Stored data Block Start
theorem PassForm.refusal_futureDay (ok : f.fieldsOk = true) (isDefined : p.isDefined = true) (fits : f.fitsProduct p = true)
    (room : p.kind = .season ∨ f.consumed.length ≤ p.dayCount) {c : Nat} (today : current = some c)
    (h : (∃ d ∈ f.consumed, c < d) ∨ ∃ d, f.lastCounted.get = some d ∧ c < d) : f.refusal p current = some .futureDay := by
  rw [PassForm.refusal_of_room ok isDefined fits room, if_pos ((any_afterCurrent ..).2 ⟨c, today, h⟩)]

theorem PassForm.refusal_eq_none (ok : f.fieldsOk = true) (isDefined : p.isDefined = true) (fits : f.fitsProduct p = true)
    (room : p.kind = .season ∨ f.consumed.length ≤ p.dayCount)
    (past : ∀ c, current = some c → (∀ d ∈ f.consumed, d ≤ c) ∧ ∀ d, f.lastCounted.get = some d → d ≤ c) : f.refusal p current = none := by
  rw [PassForm.refusal_of_room ok isDefined fits room, if_neg]
  rw [any_afterCurrent]
  rintro ⟨c, today, ⟨d, listed, late⟩ | ⟨d, last, late⟩⟩
  · have := (past c today).1 d listed; omega
  · have := (past c today).2 d last; omega

end

theorem State.applyPut_refused {s : State} {f : PassForm} {code : ReplyCode}
    (h : f.refusal (s.product f.product) s.calendar.currentDay = some code) : s.applyPut f = (code, s) := by
  simp [State.applyPut, State.putUnlessRefused, h]

theorem State.applyPut_accepted {s : State} {f : PassForm} (h : f.refusal (s.product f.product) s.calendar.currentDay = none) :
    s.applyPut f = s.putRow f := by simp [State.applyPut, State.putUnlessRefused, h]

/-! ### The room in a bucket (R2) -/

theorem freeSlotFor_none {l : List (Nat × PassRow)} {uid : Uid} : freeSlotFor l uid = none ↔
    ∀ k, k / 8 = bucketOf uid → slotAt l k ≠ none := by
  simp only [freeSlotFor, List.find?_eq_none, mem_bucketSlots, Option.isNone_iff_eq_none, ne_eq]

/-- The slots of a bucket are looked at in rising order. -/
theorem bucketSlots_ascending (bucket : Nat) : (bucketSlots bucket).Pairwise (· < ·) :=
  List.Pairwise.map _ (fun _ _ h => Nat.add_lt_add_left h _) List.pairwise_lt_range

theorem freeSlotFor_lowest {l : List (Nat × PassRow)} {uid : Uid} {slot : Nat} (h : freeSlotFor l uid = some slot) {k : Nat}
    (lower : k < slot) (bucket : k / 8 = bucketOf uid) : slotAt l k ≠ none := by
  obtain ⟨-, before, after, split, taken⟩ := List.find?_eq_some_iff_append.1 h
  have ordered := split ▸ bucketSlots_ascending (bucketOf uid)
  have listed : k ∈ before ++ slot :: after := split ▸ mem_bucketSlots.2 bucket
  have notAfter : k ∉ slot :: after := fun m => by
    rcases List.mem_cons.1 m with rfl | m
    · omega
    · have := (List.pairwise_cons.1 (List.pairwise_append.1 ordered).2.1).1 k m; omega
  simpa [Option.isSome_iff_ne_none] using taken k ((List.mem_append.1 listed).resolve_right notAfter)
Stored data Block End
Your assignment: Retype the material exactly, including every line.

Written solution:
theorem PassForm.refusal_futureDay (ok : f.fieldsOk = true) (isDefined : p.isDefined = true) (fits : f.fitsProduct p = true)
    (room : p.kind = .season ∨ f.consumed.length ≤ p.dayCount) {c : Nat} (today : current = some c)
    (h : (∃ d ∈ f.consumed, c < d) ∨ ∃ d, f.lastCounted.get = some d ∧ c < d) : f.refusal p current = some .futureDay := by
  rw [PassForm.refusal_of_room ok isDefined fits room, if_pos ((any_afterCurrent ..).2 ⟨c, today, h⟩)]

theorem PassForm.refusal_eq_none (ok : f.fieldsOk = true) (isDefined : p.isDefined = true) (fits : f.fitsProduct p = true)
    (room : p.kind = .season ∨ f.consumed.length ≤ p.dayCount)
    (past : ∀ c, current = some c → (∀ d ∈ f.consumed, d ≤ c) ∧ ∀ d, f.lastCounted.get = some d → d ≤ c) : f.refusal p current = none := by
  rw [PassForm.refusal_of_room ok isDefined fits room, if_neg]
  rw [any_afterCurrent]
  rintro ⟨c, today, ⟨d, listed, late⟩ | ⟨d, last, late⟩⟩
  · have := (past c today).1 d listed; omega
  · have := (past c today).2 d last; omega

end

theorem State.applyPut_refused {s : State} {f : PassForm} {code : ReplyCode}
    (h : f.refusal (s.product f.product) s.calendar.currentDay = some code) : s.applyPut f = (code, s) := by
  simp [State.applyPut, State.putUnlessRefused, h]

theorem State.applyPut_accepted {s : State} {f : PassForm} (h : f.refusal (s.product f.product) s.calendar.currentDay = none) :
    s.applyPut f = s.putRow f := by simp [State.applyPut, State.putUnlessRefused, h]

/-! ### The room in a bucket (R2) -/

theorem freeSlotFor_none {l : List (Nat × PassRow)} {uid : Uid} : freeSlotFor l uid = none ↔
    ∀ k, k / 8 = bucketOf uid → slotAt l k ≠ none := by
  simp only [freeSlotFor, List.find?_eq_none, mem_bucketSlots, Option.isNone_iff_eq_none, ne_eq]

/-- The slots of a bucket are looked at in rising order. -/
theorem bucketSlots_ascending (bucket : Nat) : (bucketSlots bucket).Pairwise (· < ·) :=
  List.Pairwise.map _ (fun _ _ h => Nat.add_lt_add_left h _) List.pairwise_lt_range

theorem freeSlotFor_lowest {l : List (Nat × PassRow)} {uid : Uid} {slot : Nat} (h : freeSlotFor l uid = some slot) {k : Nat}
    (lower : k < slot) (bucket : k / 8 = bucketOf uid) : slotAt l k ≠ none := by
  obtain ⟨-, before, after, split, taken⟩ := List.find?_eq_some_iff_append.1 h
  have ordered := split ▸ bucketSlots_ascending (bucketOf uid)
  have listed : k ∈ before ++ slot :: after := split ▸ mem_bucketSlots.2 bucket
  have notAfter : k ∉ slot :: after := fun m => by
    rcases List.mem_cons.1 m with rfl | m
    · omega
    · have := (List.pairwise_cons.1 (List.pairwise_append.1 ordered).2.1).1 k m; omega
  simpa [Option.isSome_iff_ne_none] using taken k ((List.mem_append.1 listed).resolve_right notAfter)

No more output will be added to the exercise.